Он опять поцеловал ее в висок. Она подняла глаза и потерлась щекой о его подбородок.
Плексигласов плотно закрыл за собой дверь вагончика.
Вернулся к столу, за которым сидел понурый Слава.
– Да что с тобой? Что случилось? – Родон подождал ответа, но Слава молчал…
– Да говори же! Дома что? С матерью? С отцом, может? С отцом, да?
– Отец домой пришел ночью. Сам-то я утром вернулся. Радон хмыкнул, что должно было означать: «Мне ли не знать, когда ты вернулся».
– На работу спешил, минут десять и поговорил всего.
– Ну и болван. Мог бы задержаться сегодня, раз такое дело. – Помолчал. – Что с отцом? Заболел? Деньги нужны? Да что я из тебя как жилы вытягиваю!
Слава поворачивается, смотрит Родону в лицо.
– Ему с работой помочь надо. Увольняют его.
– Что значит – увольняют? Пьет, что ли?
– Нет.
– Прогуливает? – Слава отрицательно мотнул головой. – Тогда не так просто человека уволить. Я сколько работаю, уж таких оторвил встречал – их не увольнять, а выгонять надо с треском, – но попробуй! Они в местком и в горком, и на тебе же, в конце концов, отыграются. Самое лучшее, если «по собственному желанию» уговоришь. Сначала сам ему работу найдешь, бутылку поставишь, разопьешь с ним, и под это дело уговоришь. Дескать, работа есть мировая, только тебе, как корешу, могу устроить. Ну и устраиваешь.
– Ему тоже по собственному желанию предлагают.
– Так это другое дело. Нет проблем! К нам и устроим. Учетчиком на карьер. Работенка не пыльная. Когда машины будут, скажешь ему, он выйдет. А не будет машин, так и выходить не надо. Для пенсионера работа. Себе берегу.
Слава тяжело поднимается со скамьи.
– Приходи сегодня вечером к нам. Поговоришь с отцом. Ты его, кстати, видел?
– Нет.
– Ну, вот и познакомишься.
– А что такое?
– Увидишь.
– Это я пенсионер? Меня учетчиком? Ха-ха! Ну, даешь. Гляди! – Славин отец, сухой, поджарый старик с военной выправкой, легко соскальзывает со стула и делает на нем стойку. Снова встав на ноги, тяжело дышит. – Я, брат, еще и тебя переживу. А уж костлявую с косой… – он делает жест, будто хватает кого-то за горло. – Ха-ха!
Слава и Родон слушают без улыбок. Мать вышла на кухню.

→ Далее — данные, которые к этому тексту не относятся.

-- ==== Sys2Proof/Machine/Flags.lean ====
section
/-! DEFINITION. The block has no flags register and no condition codes (spec/10_state.md R36): what other hardware
reports in flags is the outcome of each operation, whose codes stand here (spec/60_exceptions.md R221, D23). -/

namespace Sys2Proof.Machine

/-- The code of a failure kind on the result-status output (R221). -/
def errCode : ErrKind → Byte
  | .errWrite => 0x01
  | .errTimeout => 0x02
  | .errCrc16 => 0x03
  | .errAddrFunc => 0x04
  | .errLength => 0x05
  | .errPayloadLen => 0x06
  | .errFbLen => 0x07

/-- The code of a status on the result-status output (R221). -/
def statusCode : Status → Byte
  | .ok => 0x00
  | .failed kind => errCode kind

/-- The code of an outcome on the result-status output (R221): a refused operation shows 0xFF. The block never ends in
a fault of the host's kind. -/
def outcomeCode : Outcome → Byte
  | .next s => statusCode s.reply.status
  | .fault r => nomatch r
  | .refused _ => 0xFF

end Sys2Proof.Machine
end

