-- ==== Sys2Proof/Machine/Operands.lean ====
section
/-! DEFINITION. Operand forms: byte orders (spec/00_scope.md R13, spec/20_memory.md R54 to R57), the assembly of
multi-byte values (spec/30_encoding.md R91), field masks and field values (R92 to R94), and the payload vocabularies
(R85, R110, R111). -/

namespace Sys2Proof.Machine

/-- `hi(w) = w[15:8]` (spec/00_scope.md R11). -/
def hi (w : U16) : Byte := w.extractLsb' 8 8

/-- `lo(w) = w[7:0]` (spec/00_scope.md R11). -/
def lo (w : U16) : Byte := w.extractLsb' 0 8

/-- `be16(w) = [hi(w), lo(w)]` (spec/00_scope.md R13). -/
def be16 (w : U16) : List Byte := [hi w, lo w]

/-- `le16(w) = [lo(w), hi(w)]` (spec/00_scope.md R13). -/
def le16 (w : U16) : List Byte := [lo w, hi w]

/-- `le32(v)`: the four bytes of a pattern, the least significant first (spec/00_scope.md R13). -/
def le32 (v : U32) : List Byte :=
  [v.extractLsb' 0 8, v.extractLsb' 8 8, v.extractLsb' 16 8, v.extractLsb' 24 8]

/-- A 16-bit word from its high and its low byte: `(h << 8) | l` (spec/30_encoding.md R91). -/
def word16 (h l : Byte) : U16 := (h.setWidth 16 <<< 8) ||| l.setWidth 16

/-- A 32-bit pattern from its four bytes: `b0 | (b1 << 8) | (b2 << 16) | (b3 << 24)`
(spec/42_linkframe_encode.md R180). -/
def word32 (b0 b1 b2 b3 : Byte) : U32 :=
  b0.setWidth 32 ||| (b1.setWidth 32 <<< 8) ||| (b2.setWidth 32 <<< 16) ||| (b3.setWidth 32 <<< 24)

/-- `s[i]` (spec/00_scope.md R10). Outside the sequence, where no rule reads, it is 0 (log entry 19). -/
def byteAt (s : List Byte) (i : Nat) : Byte := s.getD i 0

/-- `isnan32(v)`: `v[30:23] = 0xFF and v[22:0] != 0` (spec/00_scope.md R13). -/
def isnan32 (v : U32) : Bool := v.extractLsb' 23 8 = 0xFF#8 ∧ v.extractLsb' 0 23 ≠ 0#23

/-- The set bits of a mask among the first `n`, ascending (spec/30_encoding.md R92, R93). -/
def selected (n mask : Nat) : List Nat := (List.range n).filter (fun i => mask.testBit i)

/-- `popcount(mask)`, the number of 1 bits (spec/00_scope.md R11), of a mask below `2^n`. -/
def popcount (n mask : Nat) : Nat := (List.range n).countP (fun i => mask.testBit i)

/-- The pattern sent for field `i`: its value where it is present, `FB_NAN` where it is absent
(spec/42_linkframe_encode.md R176, R177). A field past the end of either list has no value, so it is absent (log
entry 13). -/
def fieldPattern (nan : U32) (vals : List U32) (present : List Bool) (i : Nat) : U32 :=
  match present[i]?, vals[i]? with
  | some true, some v => v
  | _, _ => nan

/-- The bytes of the status codes (spec/30_encoding.md R111). -/
def statusByte : StatusCode → Byte
  | .ok => 0x00
  | .error => 0x01
  | .unsupported => 0x02
  | .busy => 0x03

/-- The place of a command name in the spec's list; it is no identifier (spec/91_not_in_source.md N5). -/
def commandIndex : CommandName → Byte
  | .ping => 0 | .setRate => 1 | .setFields => 2 | .sleep => 3 | .mainOnline => 4 | .wifiConnect => 5
  | .status => 6 | .version => 7 | .reboot => 8 | .debug => 9 | .poll => 10 | .snapshot => 11

/-- `CMD_ID`: an open injective map from the twelve names to bytes (spec/30_encoding.md R110, D18; log entry 12). -/
def commandId (c : CommandName) : Byte := Config.commandPerm (commandIndex c)

/-- `TYPE_TELEMETRY`, `TYPE_COMMAND`, `TYPE_RESPONSE`, `TYPE_EVENT`: four open distinct bytes
(spec/30_encoding.md R85, D17; log entry 12). No rule reads them. -/
def frameTypeByte : FrameType → Byte
  | .telemetry => Config.typePerm 0
  | .command => Config.typePerm 1
  | .response => Config.typePerm 2
  | .event => Config.typePerm 3

/-- The command names as the spec spells them, in its order (spec/30_encoding.md R110). -/
def commandTable : List (String × CommandName) :=
  [("ping", .ping), ("set_rate", .setRate), ("set_fields", .setFields), ("sleep", .sleep),
   ("main_online", .mainOnline), ("wifi_connect", .wifiConnect), ("status", .status), ("version", .version),
   ("reboot", .reboot), ("debug", .debug), ("poll", .poll), ("snapshot", .snapshot)]

/-- The lookup of a command name; an unrecognized name yields none (R110: "'no such command' without raising"). -/
def lookupCommand (name : String) : Option CommandName :=
  (commandTable.find? (fun row => row.1 == name)).map (·.2)

end Sys2Proof.Machine
end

Отец, отдышавшись, садится. Говорит:
– Не в этом дело, уважаемый Родон Герасимович. – Разливает водку по рюмкам. – Я по глупости своей устроился в эту художественную мастерскую, нелегкая меня дери. Мастером по сбыту. Они делают, а я продаю. Первый год ничего было. Посудка всякая, статуэтки, кувшинчики, вазочки, пепельницы – разное барахло, короче. Но и красивые вещички были, не буду зря хаять. А в том году разнарядка пришла на мастерскую: делать бюсты. Думаешь, женские? Не-е, всяких философов, полководцев, одним словом, деятелей. Причем, любых размеров: от карманного, вот такусенького, до во-от такого. Я думал – кинется культурная публика. Дудки! Ну, в школы там… много ли надо? Короче, план по реализации не выполняем. Что делать? Руководство мастерской долго мозговало, прикидывало так и этак. Решили двумя путями идти. В этом году план не выполним все равно, но хоть на следующий год переориентировать производство на прежнюю продукцию: вазочки, пепельницы. Первый путь – жалуются. Во все инстанции. Пишут. Ездят. Поят, кого надо. А то и памятник сделают – тоже, кому надо… А второй путь – запасной вроде. Оправдываться в невыполнении плана надо? Надо. А как? Чтобы премии коллектив не лишили, чтобы кого из руководства не турнули – причина нужна. Выбрали меня. Я пенсионер, терять мне, дескать, нечего. План такой: гружу всю продукцию в вагоны и отправляю во все концы страны. На деревню дедушке. Фиктивным заказчикам. Заверяю администрацию в полной гарантии выполнения плана и увольняюсь с работы по собственному желанию на заслуженный отдых. А они на меня потом все валят. Оправдываются. Вроде бы! Такая тушенка…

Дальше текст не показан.